-- ==== Sys2Proof/Machine/PwrOps.lean ====
section
/-! DEFINITION. Domains and Boot (spec/19_power_boot.md): what the power-up and the power-down of a domain do (R451, R452, R455), the
entry into Boot (R38, R41, R456) and the steps of the Boot sequence (R457). -/

namespace Sys2Proof.Machine

open Sys2Proof

/-! ### Registers and memories of a domain -/

/-- The number of the domain that holds a register (R23, R450): 0 PD_AON; 14 a SYN register that either SYN domain holds. -/
def regDomN (a : Nat) (r : RegRow) : Nat :=
  match r.dom with
  | .aon => 0
  | .ctl => 1
  | .tb => 2
  | .meas => 3
  | .syn => if synDomN (a % bankSpan) = 0 then 14 else synDomN (a % bankSpan)
  | .gnss => 6
  | .pkt => 7
  | .cry => 8
  | .smem => 9
  | .sq => 10 + (a % bankSpan / 0x10000 - 0x10) / 2

/-- The register's values go with domain `n`: a global SYN register's with the last SYN domain. -/
def goesWith (d : Dev) (n a : Nat) (r : RegRow) : Bool :=
  let m := regDomN a r
  m == n || (m == 14 && ((n == 4 && !(domOnN d 5)) || (n == 5 && !(domOnN d 4))))

/-- The request table of MEAS: R134 keeps the requests over a power-down of PD_MEAS. -/
def isReqTable (a : Nat) : Bool := decide (MEAS_REQ_CFG ≤ a % bankSpan) && decide (a % bankSpan ≤ MEAS_REQ_STATE)

/-- The registers of domain `n` with a power-up reset at their reset values (R455). FLT_STATUS.fatal_seen is held in PD_AON (R421); the
other fields are reset in ctlUp. -/
def resetDom (n : Nat) (d : Dev) : Dev :=
  resetRegs (fun a r => decide (r.cls = .dom) && a != FLT_STATUS && !(isReqTable a) && goesWith d n a r) d

/-- The image's values for the registers of domain `n` with a power-up reset (R488). -/
def imageDom (n : Nat) (d : Dev) : Dev :=
  applyImage (fun a => match rowOf a with | some r => decide (r.cls = .dom) && goesWith d n a r | none => false) d

/-- The SRAM of a domain filled with zeros (R451). -/
def fillDom (n : Nat) (d : Dev) : Dev :=
  match n with
  | 1 =>
    let d1 := zeroRam 0 0x800000 d
    { d1 with img := { d1.img with stage := [], stageGen := none }
              badWords := d1.badWords.filter (fun w => decide (w * 4 < stageBase) || decide (stageBase + 0x500000 ≤ w * 4)) }
  | 6 => zeroRam 0x30000000 0x30800000 d
  | 7 => zeroRam 0x10000000 0x11000000 d
  | 9 => zeroRam 0x20000000 0x20C00000 d
  | _ => d
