/-- GN_ACQ_CMD.start (R216): the job is queued; the first in the queue runs. -/
def acqStartF (d : Dev) : Dev :=
  let j := fld d GN_ACQ_SEL_job
  let cfg := rd d (bank GN_ACQ_CFG j)
  if !(signalOk (bitsOf cfg 0 2) (bitsOf cfg 2 4) (bitsOf cfg 6 8)) then gnResult 0x06 3 d
  else if !(jobOk d j) || d.gn.jobs.contains j then gnResult 0x05 3 d
  else
    let st := if d.gn.jobs.isEmpty then 2 else 1
    snapSettle (gnResult 0x00 3 (wrN (bank GN_ACQ_RES_MET j) (st * 2 ^ 28)
      { d with gn := { d.gn with jobs := d.gn.jobs ++ [j]
                                 jobPar := cput (fun _ => (0, 0)) d.gn.jobPar j (cfg.toNat, (rd d (bank GN_ACQ_DOP j)).toNat) } }))

/-- GN_ACQ_START (R216). -/
def execGnAcqStart (r : Req) (s : State) : Host.Outcome State Fault Refusal := s.upd (guardWrite r GN_ACQ_CMD acqStartF)

/-- A job leaves the queue: the next one runs and the lock is released (R214, R216). -/
def dropJob (j : Nat) (d : Dev) : Dev :=
  let l := d.gn.jobs.filter (fun x => x != j)
  let d1 := { d with gn := { d.gn with jobs := l } }
  let d2 := match l with | [] => d1 | x :: _ => setF ⟨bank GN_ACQ_RES_MET x, 28, 2⟩ 2 d1
  snapSettle d2

/-- GN_ACQ_CMD.abort (R216): a queued or running job ends as done with detected = 0. -/
def acqAbortF (d : Dev) : Dev :=
  let j := fld d GN_ACQ_SEL_job
  if d.gn.jobs.contains j then
    gnResult 0x00 3 (setF ⟨bank GN_ACQ_RES_MET j, 28, 2⟩ 3 (setF ⟨bank GN_ACQ_RES_MET j, 26, 1⟩ 0 (dropJob j d)))
  else gnResult 0x00 3 d

/-- GN_ACQ_ABORT (R216). -/
def execGnAcqAbort (r : Req) (s : State) : Host.Outcome State Fault Refusal := s.upd (guardWrite r GN_ACQ_CMD acqAbortF)

/-- The parameters with which a job was started (R216). -/
structure AcqJob where
  stream : Nat
  sig : Nat
  prn : Nat
  k : Nat
  s : Nat
  /-- Centre, bin width in Hz and the bins on each side of the centre. -/
  centre : Int
  width : Nat
  side : Nat
  deriving DecidableEq, Repr

/-- The parameters of job `j`. -/
def acqJob (d : Dev) (j : Nat) : AcqJob :=
  let p := cget (fun _ => (0, 0)) d.gn.jobPar j
  let cfg := BitVec.ofNat 32 p.1
  let dop := BitVec.ofNat 32 p.2
  let w := bitsOf dop 24 8 * 25
  { stream := bitsOf cfg 0 2, sig := bitsOf cfg 2 4, prn := bitsOf cfg 6 8, k := bitsOf cfg 14 5, s := bitsOf cfg 19 5
    centre := sx 16 (bitsOf dop 0 16), width := w, side := bitsOf dop 16 8 * 100 / atLeast1 w }

/-- Sample `i` of a captured stream (R208, R212). -/
def capSample (d : Dev) (n i : Nat) : Int × Int :=
  let base := snapBase + fld d (GN_SNAP_OFS_bytes n)
  sampleVal (capFmt d n) (packedPins (capFmt d n) (fun b => ramByte d (base + b)) i)

/-- Rate of a captured stream. -/
def capRate (d : Dev) (n : Nat) : Nat := atLeast1 (cget (fun _ => 0) d.gn.capFs n)

/-- The code phases that a job tries over the primary period, each `1 / acqSteps` chip from the next (R216). -/
def acqPhases (a : AcqJob) : Nat := sigChips a.sig * atLeast1 Config.acqSteps

/-- The cell of a bin and a code phase (R216): the sum over the K blocks of 1 ms of |correlation|². The code phase is the one at the first
sample of the capture; the block of millisecond `m` takes the samples of that millisecond, wiped with the bin's frequency. -/
def acqCell (d : Dev) (a : AcqJob) (bin : Int) (phase : Nat) : Nat :=
  let fs := capRate d a.stream
  let f := sx 32 (rdN d (GN_STREAM_IF a.stream)) + a.centre + bin * a.width
  let chip : Nat := msChips a.sig * 1000
  (List.range a.k).foldl (fun acc b =>
    let i0 := fs * (a.s + b) / 1000
    let i1 := fs * (a.s + b + 1) / 1000
    let c := correlate a.sig a.prn 0
      (fun j => ((phase * 2 ^ 48 / atLeast1 Config.acqSteps + chip * (i0 + j) * 2 ^ 48 / fs : Nat) : Int))
      (fun j => f * ((i0 + j : Nat) : Int) * 2 ^ 48 / (fs : Int))
      ((List.range (i1 - i0)).map (fun j => capSample d a.stream (i0 + j)))
    acc + c.1.natAbs ^ 2 + c.2.natAbs ^ 2) 0

/-- The bins of a job (R216): 2 × side + 1 around the centre. -/
def acqBins (a : AcqJob) : List Int := (List.range (2 * a.side + 1)).map (fun (i : Nat) => (i : Int) - (a.side : Nat))

/-- The peak of a job: cell, bin and code phase; of equal cells the first (R217). -/
def acqPeak (d : Dev) (a : AcqJob) : Nat × Int × Nat :=
  (acqBins a).foldl (fun best bin => (List.range (acqPhases a)).foldl (fun (b : Nat × Int × Nat) ph =>
    let v := acqCell d a bin ph
    if b.1 < v then (v, bin, ph) else b) best) (0, 0, 0)

/-- The cells of the peak's bin that lie more than 1.5 chips from the peak (R217): their sum and their number. -/
def acqFloor (d : Dev) (a : AcqJob) (bin : Int) (ph : Nat) : Nat × Nat :=
  let n := acqPhases a
  ((List.range n).filter (fun x =>
    let far := (x + n - ph) % n
    decide (3 * atLeast1 Config.acqSteps < 2 * min far (n - far)))).foldl (fun s x => (s.1 + acqCell d a bin x, s.2 + 1)) (0, 0)

/-- The vertex of the parabola through a peak and its neighbours, in units of 1/(2 × d): −(r − l) / d with d = l − 2p + r (R217). -/
def vertex (l p r : Nat) : Int × Nat :=
  let num : Int := (l : Int) - r
  let den : Int := (l : Int) - 2 * p + r
  if den = 0 then (0, 1) else if den < 0 then (-num, den.natAbs) else (num, den.natAbs)

/-- What job `j` publishes (R217): the metric, the code phase in 1/16 chip, the Doppler in 2^-4 Hz and C/N0. The corners are log entry
151. -/
def acqResult (d : Dev) (a : AcqJob) : Nat × Nat × Int × Nat :=
  let pk := acqPeak d a
  let n := acqPhases a
  let fl := acqFloor d a pk.2.1 pk.2.2
  let met := if fl.1 = 0 then 0xFFFF else min 0xFFFF (256 * pk.1 * fl.2 / fl.1)
  let vc := vertex (acqCell d a pk.2.1 ((pk.2.2 + n - 1) % n)) pk.1 (acqCell d a pk.2.1 ((pk.2.2 + 1) % n))
  let edge := decide (pk.2.1.natAbs = a.side)
  let vd := if edge then (0, 1) else vertex (acqCell d a (pk.2.1 - 1) pk.2.2) pk.1 (acqCell d a (pk.2.1 + 1) pk.2.2)
  let code := roundDiv (((pk.2.2 * 2 * vc.2 : Nat) + vc.1) * 16) (2 * vc.2 * atLeast1 Config.acqSteps)
  let dop := roundDiv (((a.centre + pk.2.1 * a.width) * (2 * vd.2 : Nat) + vd.1 * a.width) * 16) (2 * vd.2)
  (met, (code % ((sigChips a.sig * 16 : Nat) : Int)).toNat, dop, Config.acqCn0 met a.k)

/-- The results of job `j` in its registers (R217): event 0x3407. -/
def jobPublish (j : Nat) (res : Nat × Nat × Int × Nat) (d : Dev) : Dev :=
  let det := decide (fld d GN_ACQ_THR_thr ≤ res.1)
  let d1 := wrN (bank GN_ACQ_RES_DOP j) (wrapN 32 res.2.2.1) (wrN (bank GN_ACQ_RES_CODE j) (res.2.1 % 2 ^ 18) d)
  let d2 := wrN (bank GN_ACQ_RES_MET j) (res.1 + min res.2.2.2 1023 * 2 ^ 16 + b2n det * 2 ^ 26 + 3 * 2 ^ 28) d1
  raise 0x3407 (j + b2n det * 16) (dropJob j d2)

/-- The running job publishes its results (R216, R217). -/
def jobCompleteF (j : Nat) (d : Dev) : Dev :=
  doIf (gnOn d && !(unitOut d 0x11) && d.gn.jobs.head? == some j) (fun x => jobPublish j (acqResult x (acqJob x j)) x) d

/-- ACQ_JOB_COMPLETE (R217). -/
def execAcqJobComplete (j : Fin 16) (s : State) : Host.Outcome State Fault Refusal := s.upd (jobCompleteF j.val)

/-- GN_CH_START (R222). -/
def execGnChStart (r : Req) (c : Fin 192) (s : State) : Host.Outcome State Fault Refusal :=
  s.upd (guardWrite r (GN_CH_CMD c.val) (startCh c.val))

/-- A channel stopped (R222): Off. -/
def stopCh (c : Nat) (d : Dev) : Dev := gnCount (gnResult 0x00 4 (setF (GN_CH_STATE_state c) 0 d))

/-- GN_CH_STOP (R222). -/
def execGnChStop (r : Req) (c : Fin 192) (s : State) : Host.Outcome State Fault Refusal :=
  s.upd (guardWrite r (GN_CH_CMD c.val) (stopCh c.val))

/-- An Armed channel's start index is reached (R222): Running from its first sample, for which the commits that came while it was Armed
are in force (R221). -/
def startIndexF (c : Nat) (d : Dev) : Dev :=
  if gnOn d && fld d (GN_CH_STATE_state c) == 1 then
    let x := gch d c
    idxReach (fld d (GN_CH_CFG_stream c)) x.idx
      (gnCount (setF (GN_CH_STATE_state c) 2 (setGch c (applyCommits (sigChips (chSig d c)) x) d)))
  else d

/-- CHANNEL_START_INDEX (R222). -/
def execChannelStartIndex (c : Fin 192) (s : State) : Host.Outcome State Fault Refusal := s.upd (startIndexF c.val)

/-- A commit of ρ, ω or the code adjustment (R221): from the next integration on an Armed or Running channel, and in the registers from
which a start loads. -/
def ncoCommitF (r : Req) (c : Nat) (k : NcoReg) (v : Word) (d : Dev) : Dev :=
  let st := fld d (GN_CH_STATE_state c)
  let run := st == 1 || st == 2
  match k with
  | .krate =>
    let d1 := commit64 r (GN_CH_KRATE_HI c) v d
    doIf run (setGch c { gch d1 c with newRho := some (rd64 d1 (GN_CH_KRATE_LO c) % 2 ^ 48) }) d1
  | .crate =>
    let d1 := commit64 r (GN_CH_CRATE_HI c) v d
    doIf run (setGch c { gch d1 c with newOm := some (sx 48 (rd64 d1 (GN_CH_CRATE_LO c))) }) d1
  | .kadj =>
    let d1 := fieldWrite r (GN_CH_KADJ c) v d
    doIf run (setGch c { gch d1 c with newAdj := some (sx 32 v.toNat) }) d1

/-- NCO_COMMIT (R221). -/
def execNcoCommit (r : Req) (c : Fin 192) (k : NcoReg) (v : Word) (s : State) : Host.Outcome State Fault Refusal :=
  s.upd (guardWrite r (match k with | .krate => GN_CH_KRATE_HI c.val | .crate => GN_CH_CRATE_HI c.val | .kadj => GN_CH_KADJ c.val)
    (ncoCommitF r c.val k v))

/-- DUMP_CLOSE (R220): the data pins at each edge of the channel's stream from the first sample of the integration. -/
def execDumpClose (c : Fin 192) (pins : List Byte) (s : State) : Host.Outcome State Fault Refusal :=
  s.upd (fun d => doIf (gnOn d && fld d (GN_CH_STATE_state c.val) == 2) (dumpCh c.val pins) d)

/-- The strobe of a measurement epoch (R223): on the first tick that reaches its instant. -/
def measurementEpochF (idx : List Nat) (d : Dev) : Dev :=
  doIf (gnOn d && domOn d .tb && decide (gnRate d ≠ 0) && decide (d.gn.nextTe ≤ now16 d)) (strobe idx) d

/-- MEASUREMENT_EPOCH (R223): the index of the latch sample in each stream. -/
def execMeasurementEpoch (idx : List Nat) (s : State) : Host.Outcome State Fault Refusal := s.upd (measurementEpochF idx)

/-- No interval within 200 µs of the strobe (R213, R224, R231): half a sample period, coarse. -/
def latchTimeoutF (n : Nat) (d : Dev) : Dev :=
  let d1 := match d.gn.ep with
    | some e => doIf (gsOn d n && latchLate (e.te + e.o) d) (epochX n (halfSample d n) true) d
    | none => d
  doIf (latchLate d1.gn.capAt d1) (snapStamp n none) d1

/-- EPOCH_LATCH_TIMEOUT (R224). -/
def execEpochLatchTimeout (n : Fin 4) (s : State) : Host.Outcome State Fault Refusal :=
  s.upd (fun d => doIf (gnOn d) (latchTimeoutF n.val) d)

/-- EPOCH_RECORDS_WRITE (R225). -/
def execEpochRecordsWrite (s : State) : Host.Outcome State Fault Refusal := s.upd (fun d => doIf (gnOn d) writeEpoch d)

/-- A write of GN_FEED_* or GN_VERDICT by another requester than firmware is discarded with cause 0x08 (R227). -/
def fwOnly (r : Req) (k : Dev → Dev) (d : Dev) : Dev := if r = .fw then k d else gnResult 0x08 5 d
****************************************
■ WHAT THIS TASK INVOLVES
Wherever the string "jobPublish" occurs in the data, copy the line that holds it.

■ TASK RESPONSE
def jobPublish (j : Nat) (res : Nat × Nat × Int × Nat) (d : Dev) : Dev :=
  doIf (gnOn d && !(unitOut d 0x11) && d.gn.jobs.head? == some j) (fun x => jobPublish j (acqResult x (acqJob x j)) x) d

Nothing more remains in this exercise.